### Source material
/-- LAUNCH numbers a field, and its record enters the launch queue with a reply, or is held back without one while the queue holds 16; a launch held
back enters when there is room, and is answered then (R25 to R28, R267). Each die that the levels over dies reach gets as many furrows as the levels over
crofts have points. A name that no field has is answered 7. The numbers are the model's choice (log
34). -/
def Obligations.Launches : Prop :=
  ∀ (s : State) (o : Nat) (w : Owner), s.owners.find o = some w →
    (∀ (m : Msg) (name r : List Byte) (v : Loaded), m.fn = some o → Claims.Arrives s m 0x11 → launchName (m.bytes.drop 32) = some name →
      (w.fields.find? (fun f => f.1 == name) = none → exec (.launch m) s = .next (Claims.replied (Claims.taken s m) m 7 []))
      ∧ (w.fields.find? (fun f => f.1 == name) = some (name, r) → w.overlays.find (Claims.field r 6 2) = some v → recOk r = true → recPlaced w r = true →
          (hasBar (codeWords v.code) = true → recCrowded w r = false) →
          let n := s.nextLaunch
          let ls : List Level := (List.range 6).map fun j => ⟨Claims.field r (0x10 + 8 * j) 8 / 2 ^ 62, Claims.field r (0x10 + 8 * j) 8 % 2 ^ 16 + 1⟩
          let dies := ((List.range 16).filter fun d => (Claims.field r 2 2).testBit d).take (Claims.sizeOf 3 ls)
          let l : Launch := { num := n, owner := o, handle := Claims.field r 6 2, rank := Claims.field r 5 1 / 16, dies := Claims.field r 2 2, arg := Claims.field r 8 8
                              levels := ls, left := dies.map fun d => (d, Claims.sizeOf 2 ls), parts := dies.length * Claims.sizeOf 2 ls }
          let t := { Claims.taken s m with nextLaunch := n + 1, launches := s.launches ++ [l] }
          (w.queue.length < 16 → w.held = [] →
            exec (.launch m) s = .next (Claims.replied (t.setOwner o { w with queue := w.queue ++ [n] }) m 0 (leBytes 8 n)))
          ∧ (16 ≤ w.queue.length ∨ w.held ≠ [] →
            exec (.launch m) s = .next (t.setOwner o { w with held := w.held ++ [(n, BitVec.ofNat 64 (Claims.field m.bytes 0x08 8))] }))))
    ∧ (∀ n tag r, s.power = true → w.held = (n, tag) :: r → w.queue.length < 16 →
        exec (.launchQueueEntry o) s = .next { s.setOwner o { w with queue := w.queue ++ [n], held := r } with
          sent := if s.boot = .running then s.sent ++ Claims.stamped s.outSeqs [.reply (some o) 0x0011 0 tag (leBytes 8 n)] else s.sent
          outSeqs := if s.boot = .running then s.outSeqs.put o (s.outSeqs.get 0 o + 1) else s.outSeqs })

/-- The platform: without power every event and instruction stops (R21); the boot ROM runs the first of the two images that it accepts (R260); the
warning of a die above 110 °C is kept and sent (R21; AdmissionsRefused says what it refuses); at 120 °C the module loses its power and every owner's work, and keeps flash, fuses and operator keys; packets
that R264 does not support are counted; a croft accepts work again once its zeroing completes (R23). What outlives the loss of power is the model's
reading (log 85). -/
def Obligations.PlatformEvents : Prop :=
  ∀ (s : State),
    (s.power = false → step s = .fault .noPower ∧ ∀ i, exec i s = .fault .noPower)
    ∧ (s.power = true →
      (s.boot = .before → exec .boot s = .next (
          if imageBoots s.minVer s.flash0 = true then { s with boot := .running, msillu := imageDigest s.flash0 }
          else if imageBoots s.minVer s.flash1 = true then { s with boot := .running, msillu := imageDigest s.flash1 }
          else { s with boot := .refused }))
      ∧ (∀ die, exec (.thermalWarning die) s = .next { s with
          hot := true
          sent := if s.boot = .running then s.sent ++ Claims.stamped s.outSeqs [.service 0x0100 die 0xFF s.time] else s.sent
          outSeqs := if s.boot = .running then s.outSeqs.put 128 (s.outSeqs.get 0 128 + 1) else s.outSeqs })
      ∧ exec .junctionTemperatureFall s = .next { s with hot := false }
      ∧ (∃ t, exec .thermalShutdown s = .next t ∧ t.power = false ∧ t.owners = [] ∧ t.hbm = [] ∧ (∀ n, t.croft n = Croft.reset)
          ∧ t.boot = .before ∧ t.flash0 = s.flash0 ∧ t.flash1 = s.flash1 ∧ t.minVer = s.minVer ∧ t.opKeys = s.opKeys)
      ∧ (s.boot = .running → exec .unsupportedPacket s = .next { s with dropped := s.dropped + 1 })
      ∧ (∀ n, exec (.zeroingComplete n) s = .next (s.setCroft n { s.croft n with zeroing := false })))

/-! ### Fields, fetch, phases -/

/-- FURROW_DISPATCH (R28 to R31): a die's walker takes an offer of the highest RANK, of the next owner after the one it served last at that RANK; a
furrow of the launch the croft ran last starts there, its S1 to S7 preloaded at its first vc (R293), one of another launch waits for the swap; nothing else of the module but the launch's count and
the walker's memory changes. The furrow's point is the next of the die in mixed-radix order, its levels over dies the digits of the die's ordinal. How the
walker's memory is kept is the model's choice (log 77). -/
def Sys2Proof.Claims.FurrowDispatch : Prop :=
  ∀ (s : State) (die o n : Nat) (l : Launch), s.power = true → s.pickOffer die = some (o, l, n) →
    let c := s.croft n
    let start := s.served.get 0 (die * 16 + l.rank)
    (∃ w, (o, w) ∈ s.owners ∧ n ∈ w.crofts ∧ n / 64 = die ∧ c.free = true ∧ l.num ∈ w.queue ∧ l ∈ s.launches ∧ 0 < l.leftOn die)
    ∧ (∀ x ∈ s.offers die, x.2.1.rank ≤ l.rank)
    ∧ (s.owners.Pairwise (fun p q => p.1 < q.1) →
        (start ≤ o → ∀ x ∈ s.offers die, x.2.1.rank = l.rank → start ≤ x.1 → o ≤ x.1)
        ∧ (o < start → ∀ x ∈ s.offers die, x.2.1.rank = l.rank → x.1 < start ∧ o ≤ x.1))
    ∧ ∃ t u, exec (.furrowDispatch die) s = .next t
        -- R28: the furrow's number among the die's, and the die's ordinal, as the digits of its point
        ∧ u = ({ launch := l.num, handle := l.handle, levels := l.levels, point := u.point, arg := l.arg } : Furrow) ∧ u.point.length = l.levels.length
        ∧ (∀ (k : Nat) (v : Level), l.levels[k]? = some v → ∀ p, u.point[k]? = some p → if v.kind = 2 ∨ v.kind = 3 then 1 ≤ v.count → p < v.count else p = 0)
        ∧ ((∀ v ∈ l.levels, 1 ≤ v.count) →
            (l.leftOn die ≤ Claims.sizeOf 2 l.levels → Claims.digits 2 l.levels u.point = Claims.sizeOf 2 l.levels - l.leftOn die)
            ∧ (let ord := ((List.range die).filter fun d => l.dies.testBit d).length
               ord < Claims.sizeOf 3 l.levels → Claims.digits 3 l.levels u.point = ord))
        ∧ (∀ m, m ≠ n → t.croft m = s.croft m) ∧ t.hbm = s.hbm ∧ t.sent = s.sent
        ∧ t.served = s.served.put (die * 16 + l.rank) (o + 1)
        ∧ t.launches = s.launches.map (fun x => if x.num = l.num then { x with left := x.left.put die (x.leftOn die - 1) } else x)
        ∧ (c.lastLaunch ≠ l.num → t.croft n = { c with ended := false, nextFur := some u })
        ∧ (c.lastLaunch = l.num → c.mode = c.overlay.mode →
            (t.croft n).furrow = some u ∧ (t.croft n).split = { pc := c.overlay.entry } ∧ (t.croft n).phases = c.overlay.phases
            ∧ (u.point.length = 6 → (∀ k, k < 6 → vget (t.croft n).preloaded.s 0 (k + 1) = BitVec.ofNat 64 (u.point.getD k 0))
                ∧ vget (t.croft n).preloaded.s 0 7 = BitVec.ofNat 64 u.arg)
            ∧ (c.mode = .score → (t.croft n).preloaded = t.croft n) ∧ (c.mode = .fixed → (t.croft n).s = c.s)
            ∧ (t.croft n).b = c.b ∧ (t.croft n).v = c.v ∧ (t.croft n).sp = c.sp ∧ (t.croft n).acm = c.acm ∧ (t.croft n).handler = c.handler)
######
An exact copy of the lines above between the line holding "(s.power = true →" and the line holding "def Sys2Proof.Claims.FurrowDispatch : Prop", inclusive, is the whole answer.

## Written solution
    ∧ (s.power = true →
      (s.boot = .before → exec .boot s = .next (
          if imageBoots s.minVer s.flash0 = true then { s with boot := .running, msillu := imageDigest s.flash0 }
          else if imageBoots s.minVer s.flash1 = true then { s with boot := .running, msillu := imageDigest s.flash1 }
          else { s with boot := .refused }))
      ∧ (∀ die, exec (.thermalWarning die) s = .next { s with
          hot := true
          sent := if s.boot = .running then s.sent ++ Claims.stamped s.outSeqs [.service 0x0100 die 0xFF s.time] else s.sent
          outSeqs := if s.boot = .running then s.outSeqs.put 128 (s.outSeqs.get 0 128 + 1) else s.outSeqs })
      ∧ exec .junctionTemperatureFall s = .next { s with hot := false }
      ∧ (∃ t, exec .thermalShutdown s = .next t ∧ t.power = false ∧ t.owners = [] ∧ t.hbm = [] ∧ (∀ n, t.croft n = Croft.reset)
          ∧ t.boot = .before ∧ t.flash0 = s.flash0 ∧ t.flash1 = s.flash1 ∧ t.minVer = s.minVer ∧ t.opKeys = s.opKeys)
      ∧ (s.boot = .running → exec .unsupportedPacket s = .next { s with dropped := s.dropped + 1 })
      ∧ (∀ n, exec (.zeroingComplete n) s = .next (s.setCroft n { s.croft n with zeroing := false })))

/-! ### Fields, fetch, phases -/

/-- FURROW_DISPATCH (R28 to R31): a die's walker takes an offer of the highest RANK, of the next owner after the one it served last at that RANK; a
furrow of the launch the croft ran last starts there, its S1 to S7 preloaded at its first vc (R293), one of another launch waits for the swap; nothing else of the module but the launch's count and
the walker's memory changes. The furrow's point is the next of the die in mixed-radix order, its levels over dies the digits of the die's ordinal. How the
walker's memory is kept is the model's choice (log 77). -/
def Sys2Proof.Claims.FurrowDispatch : Prop :=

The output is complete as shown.